A number of specialist buy-to-let lenders aren’t offering investors product transfer options, making it harder for landlords to remortgage who end a fixed period.
If a lender offers a product transfer you don’t need to go through lenders’ full stress tests, which are typically more restrictive now mortgage rates have gone up.
You can only borrow up to a certain interest coverage ratio (ICR) as a new applicant, while a lenders’ rental stress rate is typically 2% above interest rates.
Matthew Rowne, co-founder of The Buy to Let Broker, raised the issue in broker magazine Mortgage Solutions.
He wrote: “Without considerable innovation or full lender adoption of product transfers, the consequences for landlords, and for the wider private rented sector (PRS), are huge.
“On a basic level, this could mean landlords fortunate enough to fit ICR/stress rates face higher remortgage rates; while those that don’t are forced to either reduce the debt by paying down additional capital (an option available to only a smaller tranche of landlords), or sit on high standard variable rates, or face not being able to secure a deal (exiting the market entirely is just not a practical option for landlords, or for an over-subscribed PRS already creaking at the seams).”

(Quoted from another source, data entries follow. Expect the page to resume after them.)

-- ==== Sys2Proof/Machine/Settle.lean ====
section
/-! DEFINITION. The end of an event: everything the manual gives "in the same event" settles, one rule at a time in a fixed
order (log 5), and the event's replies and notices go to the link (R215, R216). -/

namespace Sys2Proof.Machine

/-- A rule: the next thing the block does of itself, if there is one now. -/
abbrev Rule := Env → Hall → Option Hall

def forTx (f : Env → Tx → Hall → Option Hall) : Rule := fun e h => allTx.findSome? fun t => f e t h
def forOut (f : Env → Out → Hall → Option Hall) : Rule := fun e h => allOut.findSome? fun o => f e o h

/-- The rules in their order (log 5). First a permit is taken back (R150), and the ends that can complete do (R66): a DRAINING
head examined on the end of its assignment finds the item that the end has left (R26). Then the change queue: the head that comes
up when one leaves is examined at once, before the work that waited on the freeze goes on (R22). -/
def rules : List Rule :=
  [forTx takeBackStep, forTx endStep, changeStep, forTx permitStep, forTx recoveryStep, forTx undefStep, forTx driveStep,
   forTx pendStep, forTx seqStep, grantStep, forOut colStep, forOut queryStep, planStep, adoptStep, runStep, forTx idleStep]

/-- The first rule that has something to do. -/
def nextRule (e : Env) (h : Hall) : Option Hall := rules.findSome? fun r => r e h

/-- Fire rules until none has anything to do. -/
def settle : Nat → Env → Hall → Hall
  | 0, _, h => h
  | k + 1, e, h => match nextRule e h with | some h' => settle k e h' | none => h

/-! ### The outbound side of the link -/

/-- R215, R216: at a line boundary a ready reply goes before the head of the notice queue. -/
def Link.startSend (l : Link) : Link :=
  match l.sending, l.replies, l.notices with
  | some _, _, _ => l
  | none, r :: rs, _ => { l with sending := some (.reply r), replies := rs }
  | none, [], n :: ns => { l with sending := some (.notice n), notices := ns }
  | none, [], [] => l

/-- R216: a notice enters the queue, or is discarded and the notices-lost flag set. -/
def Link.pushNotice (l : Link) (n : Notice) : Link :=
  (if l.notices.length < Config.maxNotices then { l with notices := l.notices ++ [n] } else { l with lost := true }).startSend

/-- A TX notice of T. -/
def NoticeBody.isTxOf (t : Tx) : NoticeBody → Bool
  | .tx u _ _ _ => decide (u = t)
  | _ => false

/-- The transmitter whose record a FAULT notice tells of. -/
def NoticeBody.faultTx : NoticeBody → Option Tx
  | .fault r _ => match r.src with | .tx t => some t | _ => none
  | _ => none

/-- R153, R195: the notices of an event in the order in which they go: the TX notices of a transmitter before the FAULT notices
of its records, whichever was made first (log 20); every other order as they were made. -/
def txFirst : List NoticeBody → List NoticeBody
  | [] => []
  | m :: l =>
      match m.faultTx with
      | some t => (txFirst l).filter (NoticeBody.isTxOf t) ++ m :: (txFirst l).filter fun n => !n.isTxOf t
      | none => m :: txFirst l

/-- A record is the one that a notice tells of. -/
def FaultRec.same (r f : FaultRec) : Bool := decide (f.seq = r.seq) && decide (f.kind = r.kind) && decide (f.src = r.src)

/-- R199: a FAULT notice carries every field of the record as it stands after the event, whatever a later report of the event, or
the carrying of a block, has made of it. A record that the same event has displaced stands no longer: its notice keeps what its own
report left (log 55). -/
def NoticeBody.standing (recs : List FaultRec) : NoticeBody → NoticeBody
  | .fault r v => .fault ((recs.find? r.same).getD r) v
  | n => n

/-- The notices of an event as they go to the link. -/
def eventNotices (h : Hall) : List NoticeBody := (txFirst h.emit).map (NoticeBody.standing h.faults.recs)

/-- R215: replies are made before the notices of their event. -/
def Link.deliver (l : Link) (said : List Reply) (sec : Seconds) (emit : List NoticeBody) : Link :=
  emit.foldl (fun l b => l.pushNotice ⟨sec, b⟩) { l with replies := l.replies ++ said }.startSend

/-- R214: the receiving buffer's line moves up when the waiting buffer is empty and no request is in hand. -/
def Link.moveUp (l : Link) (busy : Bool) : Link :=
  if busy || l.waiting.isSome then l else { l with waiting := l.receiving, receiving := none }

/-- The end of an event. -/
def finish (s : State) : State :=
  let h := settle Config.settleFuel s.env s.hall
  { s with hall := { h with said := [], emit := [] }
           link := (s.link.deliver h.said s.env.sec (eventNotices h)).moveUp h.clear.isSome }

/-- The next state after an event of the hall: its direct effect, then everything that settles. -/
def event (s : State) (f : Env → Hall → Hall) : State := finish (s.onHall f)

end Sys2Proof.Machine
end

Specialist buy-to-let mortgages can be attractive to portfolio landlords, who prefer to operate as a business to make tax savings.

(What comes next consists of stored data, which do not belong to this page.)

-- ==== Sys2Proof/Machine/FaultClear.lean ====
section
/-! DEFINITION. Meanings of the Fault Table's requests, and the release of what a blocking record holds (R200 to R204). -/

namespace Sys2Proof.Machine

def findFault (h : Hall) (seq : Nat) : Option FaultRec := h.faults.recs.find? fun r => decide (r.seq = seq)

/-- R201 step 2. -/
def removeFault (seq : Nat) (h : Hall) : Hall :=
  { h with faults := { h.faults with recs := h.faults.recs.filter fun (r : FaultRec) => decide (r.seq ≠ seq) } }

/-- R201 step 3: a crosspoint of the column still UNKNOWN. -/
def heldXpt (e : Env) (o : Out) (t : Tx) (h : Hall) : Hall :=
  if xst h t o = .unknown then reportOut e .matrixUnknown o (.matrix .held (some (t, o))) h else h

/-- A STALLED positioner of the output. -/
def posStalled (h : Hall) (o : Out) : Bool := (h.path.pos[o]).any fun p => decide (p.st = .stalled)

/-- R201 step 3: the causes still present on an output. -/
def heldCauses (e : Env) (o : Out) (h : Hall) : Hall :=
  let h := h.each allTx (heldXpt e o)
  if posStalled h o then reportOut e .positionerStall o (.stall .held) h else h

/-- The record of a blocking kind that names a resource and was created first. -/
def nextBlock (h : Hall) (s : FaultSource) : Option FaultRec :=
  h.faults.recs.find? fun r => r.kind.canBlock && decide (r.src = s)

/-- R201 step 4. -/
def carryBlock (s : FaultSource) (h : Hall) : Hall :=
  if blocked h s then h
  else
    match nextBlock h s with
    | none => h
    | some f =>
        let g := { f with blocking := true }
        { h with faults := { h.faults with recs := h.faults.recs.map fun (x : FaultRec) => if x.seq = f.seq then g else x } }.note
          (.fault g .blocking)

/-- R201 steps 2 to 5 for an output; R97. A release starts an allocation run (R71). -/
def clearOut (e : Env) (seq : Nat) (o : Out) (h : Hall) : Hall :=
  let h := carryBlock (.out o) (heldCauses e o (removeFault seq h))
  if blocked h (.out o) then h else h.wantAlloc

/-- The output's state once its record is removed, for the notices of the release, which come before it (log 20). -/
def stateCleared (seq : Nat) (o : Out) (h : Hall) : OutState :=
  let g := removeFault seq h
  if (nextBlock g (.out o)).isSome || allTx.any (fun t => decide (xst h t o = .unknown)) ||
      posStalled h o then .faulted
  else outState g o

/-- R202: the state a transmitter released from LOCKOUT goes to. Contact not made comes before undefine pending; one lost while in
LOCKOUT counts as in contact (log 54). -/
def leaveLockout (e : Env) (t : Tx) (h : Hall) : Hall :=
  let r := h.tx[t]
  if !r.contact || r.cond.isNone then
    setTxState t .unreachable .trip (h.setTx t fun r => { r with before := none })
  else if r.undef then goAbsent t .trip h
  else rederive e t none .trip h

/-- R202: release of a transmitter, which starts an allocation run (R71). -/
def releaseTx (e : Env) (t : Tx) (h : Hall) : Hall :=
  (leaveLockout e t ((emptyWindow t h).setTx t fun r => { r with rcv := Recovery.idle })).wantAlloc

/-- R201, R202: the clear of a transmitter's blocking record. -/
def clearTx (e : Env) (seq : Nat) (t : Tx) (h : Hall) : Hall :=
  let h := carryBlock (.tx t) (removeFault seq h)
  if blocked h (.tx t) then h else releaseTx e t h

/-- The reply of a FAULT-CLEAR whose read has ended. -/
def answerClear (c : Clear) (st : Status) (h : Hall) : Hall :=
  { h with clear := none }.say ⟨c.tag, some .faultClear, st, .nothing⟩

/-- R201: the owner releases output O at the end of its read. -/
def clearGranted (e : Env) (c : Clear) (h : Hall) : Hall := answerClear c .ok (clearOut e c.seq c.out h)

/-- The FAULT-CLEAR that waits on a read of output O for records of a kind. -/
def clearFor (h : Hall) (k : FaultKind) (o : Out) : Option Clear :=
  h.clear.filter fun c => decide (c.kind = k) && decide (c.out = o)

/-- R203: the clear of an output's blocking record: asked of the Path Controller. A read of the positioner that is already in
progress is given up for the clear's own (R128, log 38). -/
def askRelease (e : Env) (tag : Nat) (r : FaultRec) (o : Out) (h : Hall) : Hall :=
  let c : Clear := ⟨tag, r.seq, r.kind, o⟩
  match r.kind with
  | .matrixUnknown => { h with clear := some c }.setCol o fun x => { x with clear := some ⟨0, none⟩ }
  | .positionerStall =>
      if (h.path.pos[o]).isNone then clearGranted e c h else beginRead o true e.now { h with clear := some c }
  | _ => clearGranted e c h

/-- R200, R201: the clear of a record that the table holds. -/
def clearRecord (e : Env) (tag : Nat) (r : FaultRec) (h : Hall) : Hall :=
  let done (h : Hall) : Hall := h.say ⟨tag, some .faultClear, .ok, .nothing⟩
  if !r.blocking then done (removeFault r.seq h)
  else
    match r.src with
    | .tx t => done (clearTx e r.seq t h)
    | .out o => askRelease e tag r o h
    | _ => done (removeFault r.seq h)

/-- R200. -/
def faultClear (tag seq : Nat) (s : State) : State :=
  if !within 1 65535 seq then s.say tag (some .faultClear) .range .nothing
  else
    match findFault s.hall seq with
    | none => s.say tag (some .faultClear) .notFound .nothing
    | some r => s.onHall fun e h => clearRecord e tag r h

def execFaultClear (tag seq : Nat) (s : State) : Result :=
  .next (finish (s.taking (.faultClear tag seq) tag .faultClear (faultClear tag seq)))

/-- R204: the records from the one given, or from the start for 0. -/
def faultPage (first : Nat) (l : List FaultRec) : Option (List FaultRec) :=
  if first = 0 then some l
  else
    let from_ := l.dropWhile fun r => decide (r.seq ≠ first)
    if from_.isEmpty then none else some from_

/-- R204: a record as FAULT-LIST gives it. -/
def FaultRec.view (r : FaultRec) : FaultView := ⟨r.seq, r.kind, r.src, r.blocking, r.count⟩

/-- Characters for the records in FAULT-LIST's longest line: 480 less those of the other pieces. -/
def faultRoom : Nat := 400

/-- R204, R213: the records of one reply: up to 16, as many as its line has room for. -/
def faultsListed (l : List FaultRec) : List FaultRec := fitItems (fun r => r.view.text) (faultRoom + 1) (l.take 16)

/-- R204. -/
def faultList (first : Nat) (s : State) : Ans :=
  let f := s.hall.faults
  match faultPage first f.recs with
  | none => s.refuse .notFound
  | some l =>
      let shown := faultsListed l
      s.ans .ok (.faults f.recs.length f.overflow f.next (shown.map FaultRec.view) ((l.drop shown.length).head?.map FaultRec.seq))

def execFaultList (tag first : Nat) (s : State) : Result := request (.faultList tag first) tag .faultList (faultList first) s

/-- R204. -/
def faultGet (seq : Nat) (s : State) : Ans :=
  match findFault s.hall seq with
  | none => s.refuse .notFound
  | some r => s.ans .ok (.fault r)

def execFaultGet (tag seq : Nat) (s : State) : Result := request (.faultGet tag seq) tag .faultGet (faultGet seq) s

/-- R204. -/
def faultClearOverflow (s : State) : Ans :=
  ({ s with hall := { s.hall with faults := { s.hall.faults with overflow := false } } }).ok

def execFaultClearOverflow (tag : Nat) (s : State) : Result :=
  request (.faultClearOverflow tag) tag .faultClearOverflow faultClearOverflow s

end Sys2Proof.Machine
end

Newer lenders can be lacking in terms of product transfers, as they have a smaller pool of loans that are coming up for remortgage.

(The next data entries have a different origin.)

/-! ### Holds, plans, directives -/

/-- HOLD-SET: RANGE for a value outside R176 (an output or a mode outside its list, a preset above 15, a frequency outside 2300
to 26100, a power outside 1 to 1000); then the first of R177's checks that fails; a set that passes enables the aspect
with its value and touches no other transmitter's record, and sets one of the same value again without effect. HOLD-CLEAR
disables the aspect alone, and does nothing when it is disabled. HOLD-STATUS reads one transmitter's record, or all twelve.
What setting an aspect does: an output that loses its reservation, FREE or PARKED, owes an allocation run; the HOLD notice;
for OUTPUT, a SCHEDULE assignment of another transmitter that claims the output and is not ENDING goes to ENDING, to be pushed
RESERVED-BY-HOLD, and those of other transmitters that await it are taken off to the deferral list; OUTPUT and FREQUENCY end a
FOREIGN assignment ABORTED; the effective parameters are worked out again, those of a FOREIGN assignment after POWER alone
(R211; log 25); OUTPUT owes an allocation run. Clearing: the lost reservation, the notice, the parameters, the run. Worked out
again: nothing changes without an assignment, for one ENDING, or with none different; an output that is not the assignment's,
its own claim, FREE or PARKED and unreserved, or after a set still claimed by an ending assignment and unreserved (then it is
awaited), takes it off, PREEMPTED, to the deferral list; otherwise the parameters are taken as R62 gives
(Obligations.QuiesceResume). -/
def Obligations.HoldRequests : Prop :=
  (∀ form : HoldForm,
    (holdOf form = none ↔ match form with
      | .inhibit => False
      | .output o p => o = none ∨ ∃ n, p = some n ∧ 15 < n
      | .frequency f m => m = none ∨ ¬ (2300 ≤ f ∧ f ≤ 26100)
      | .power kw => ¬ (1 ≤ kw ∧ kw ≤ 1000)) ∧
    ∀ v, holdOf form = some v → form = match v with
      | .inhibit => .inhibit
      | .output o p => .output (some o) p
      | .frequency f m => .frequency f (some m)
      | .power kw => .power kw) ∧
  (∀ (e : Env) (t : Tx) (v : HoldValue) (c : HoldCause) (h : Hall),
    let d := h.holds[t]
    let put : Hall := h.setHold t fun d => d.put v
    let out (u : Tx) (o : Out) (g : Hall) : Hall :=
      endAsg e u .preempted (.defer (if outState g o = .faulted then .outputBlocked else .outputBusy)) g
    let lost (w : Out) (g : Hall) : Hall := if outState g w = .free ∨ outState g w = .parked then { g with alloc := true } else g
    let anew (a : Aspect) (mayAwait : Bool) (g : Hall) : Hall :=
      if a ≠ .power ∧ (g.asg[t]).any (fun b => b.sched.isNone) = true then g else recompute e t true mayAwait g
    let worked (g : Hall) : Hall := anew v.aspect true
      (if (g.asg[t]).any (fun a => a.sched.isNone) ∧ (v.aspect = .output ∨ v.aspect = .frequency)
        then endAsg e t .aborted .nothing g else g)
    (d.get v.aspect = some v → setHold e t v c h = h) ∧
    (d.get v.aspect ≠ some v → v.aspect ≠ .output → setHold e t v c h = worked (put.note (.hold t v.aspect (some v) c))) ∧
    (∀ o p, v = .output o p → d.get .output ≠ some v →
      let noted : Hall := (match d.output with
        | some w => if w.1 = o then put else lost w.1 put
        | none => put).note (.hold t .output (some v) c)
      ∃ displaced : Hall, setHold e t v c h = { worked (displaced.each allTx fun u g =>
          if u ≠ t ∧ (g.asg[u]).any (fun a => a.awaits.any fun w => decide (w.1 = o)) then out u o g else g) with alloc := true } ∧
        (∀ u b, h.path.owner[o] = some u → u ≠ t → h.asg[u] = some b → b.sched ≠ none → b.phase.isEnding = false →
          displaced = endAsg e u .preempted (.push .reservedByHold) noted) ∧
        ((∀ u b, h.path.owner[o] = some u → u ≠ t → h.asg[u] = some b → b.sched = none ∨ b.phase.isEnding = true) →
          displaced = noted)) ∧
    (∀ a, d.get a = none → clearHold e t a c h = h) ∧
    (∀ a, d.get a ≠ none →
      let dropped : Hall := h.setHold t fun d => d.drop a
      clearHold e t a c h = { anew a false ((match a, d.output with
        | .output, some w => lost w.1 dropped
        | _, _ => dropped).note (.hold t a none c)) with alloc := true }) ∧
    ∀ (viaHold mayAwait : Bool) (a : Asg), h.asg[t] = some a →
      let new := currentEff e.k h t a
      let o := new.out
      let g := recompute e t viaHold mayAwait h
      let free := (outState h o = .free ∨ outState h o = .parked) ∧ ∀ u, reserver h o = some u → u = t
      let mine := h.path.owner[o] = some t ∧ outState h o ≠ .faulted ∧ ∀ u, reserver h o = some u → u = t
      let ending (u : Tx) := h.path.owner[o] = some u ∧ u ≠ t ∧ (∃ b, h.asg[u] = some b ∧ b.phase.isEnding = true) ∧
        ∀ w, reserver h o = some w → w = t
      (a.sched ≠ none → new = effective e.k (h.holds[t]) a.base a.fold) ∧
      (a.phase.isEnding = true ∨ new = a.eff → g = h) ∧
      (a.phase.isEnding = false → new ≠ a.eff →
        (o ≠ a.eff.out → ¬ mine → ¬ free → ¬ (mayAwait = true ∧ ∃ u, ending u) →
          g = out t o (h.mapAsg t fun a => { a with eff := new })) ∧
        (∀ w, (o = a.eff.out ∧ w = a.awaits) ∨ (o ≠ a.eff.out ∧ (mine ∨ free) ∧ w = none) ∨
            (∃ u, o ≠ a.eff.out ∧ ¬ mine ∧ ¬ free ∧ mayAwait = true ∧ ending u ∧ w = some (o, u)) →
          let b : Asg := { rework viaHold new a with awaits := w }
          ∃ k : Hall, k.asg[t] = some b ∧ (free → k.path.owner[o] = some t) ∧ k.holds = h.holds ∧ k.tx = h.tx ∧
            (b.phase = .reworking → g = withdrawRaise t k) ∧
            (b.phase = .tripped → g = repowerRetry e t viaHold b k) ∧
            (b.phase ≠ .reworking → b.phase ≠ .tripped → g = k)))) ∧
  ∀ (tag : Nat) (t : Tx) (form : HoldForm) (a : Aspect) (s : State), s.takes tag →
    let set : Instr := .holdSet tag (some t) (some form)
    let drop : Instr := .holdClear tag (some t) (some a)
    let d := s.hall.holds[t]
    let known := (s.tables.txs[t]).defined = true ∨ (s.hall.tx[t]).undef = true
    (holdOf form = none → Answers set s tag .holdSet .range .nothing) ∧
    (∀ v, holdOf form = some v →
      let answer := check s.tables s.hall (holdQuestion s.hall t (d.put v))
      let passes := v = .inhibit ∨ answer = .permitted
      let usable := ∀ o p, v = .output o p → (s.tables.outs[o]).defined = true ∧
        p.isSome = (s.tables.outs[o]).slewable ∧ ∀ n, p = some n → ∃ q, s.hall.path.pos[o] = some q ∧ q.preset n ≠ none
      (¬ known → Answers set s tag .holdSet .notFound .nothing) ∧
      (∀ o p, known → v = .output o p → (s.tables.outs[o]).defined = false →
        Answers set s tag .holdSet .notFound .nothing) ∧
      (∀ o p, known → v = .output o p → (s.tables.outs[o]).defined = true →
        ¬ (p.isSome = (s.tables.outs[o]).slewable ∧ ∀ n, p = some n → ∃ q, s.hall.path.pos[o] = some q ∧ q.preset n ≠ none) →
        Answers set s tag .holdSet .range .nothing) ∧
      (known → usable → ¬ passes → Answers set s tag .holdSet answer.status (.answer answer)) ∧
      (∀ o p u, known → usable → passes → v = .output o p → reserver s.hall o = some u → u ≠ t →
        Answers set s tag .holdSet .conflict (.otherTx u)) ∧
      (∀ o p, known → usable → passes → v = .output o p → (∀ u, reserver s.hall o = some u → u = t) →
        outState s.hall o = .faulted → Answers set s tag .holdSet .state .nothing) ∧
      (∀ o p u b, known → usable → passes → v = .output o p → (∀ w, reserver s.hall o = some w → w = t) →
        outState s.hall o ≠ .faulted → s.hall.path.owner[o] = some u → u ≠ t → s.hall.asg[u] = some b → b.sched = none →
        Answers set s tag .holdSet .conflict (.otherTx u)) ∧
      (known → usable → passes → (∀ o p, v = .output o p → (∀ u, reserver s.hall o = some u → u = t) ∧
          outState s.hall o ≠ .faulted ∧ ∀ u b, s.hall.path.owner[o] = some u → u ≠ t → s.hall.asg[u] = some b →
            b.sched ≠ none) →
        (d.get v.aspect = some v → TakenOk set s s tag .holdSet) ∧
        (d.get v.aspect ≠ some v → ∃ h : Hall, TakenOk set s { s with hall := h } tag .holdSet ∧ h.holds[t] = d.put v ∧
          ∀ u : Tx, u ≠ t → h.holds[u] = s.hall.holds[u]))) ∧
    (d.get a = none → TakenOk drop s s tag .holdClear) ∧
    (d.get a ≠ none → ∃ h : Hall, TakenOk drop s { s with hall := h } tag .holdClear ∧ h.holds[t] = d.drop a ∧
      ∀ u : Tx, u ≠ t → h.holds[u] = s.hall.holds[u]) ∧
    Answers (.holdStatus tag none) s tag .holdStatus .ok (.holds (allTx.map fun u => (u, s.hall.holds[u]))) ∧
    Answers (.holdStatus tag (some (some t))) s tag .holdStatus .ok (.holds [(t, d)])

Rowne added: “I remain incredibly optimistic that solutions will continue to emerge in the short term as the industry adapts to the changing economic landscape.
“Specialist lenders have continued to pioneer innovation within our industry over the past seven years, enabling landlords and brokerages to circumnavigate the choppy waters of the myriad of governmental/tax/regulatory changes and the pandemic.”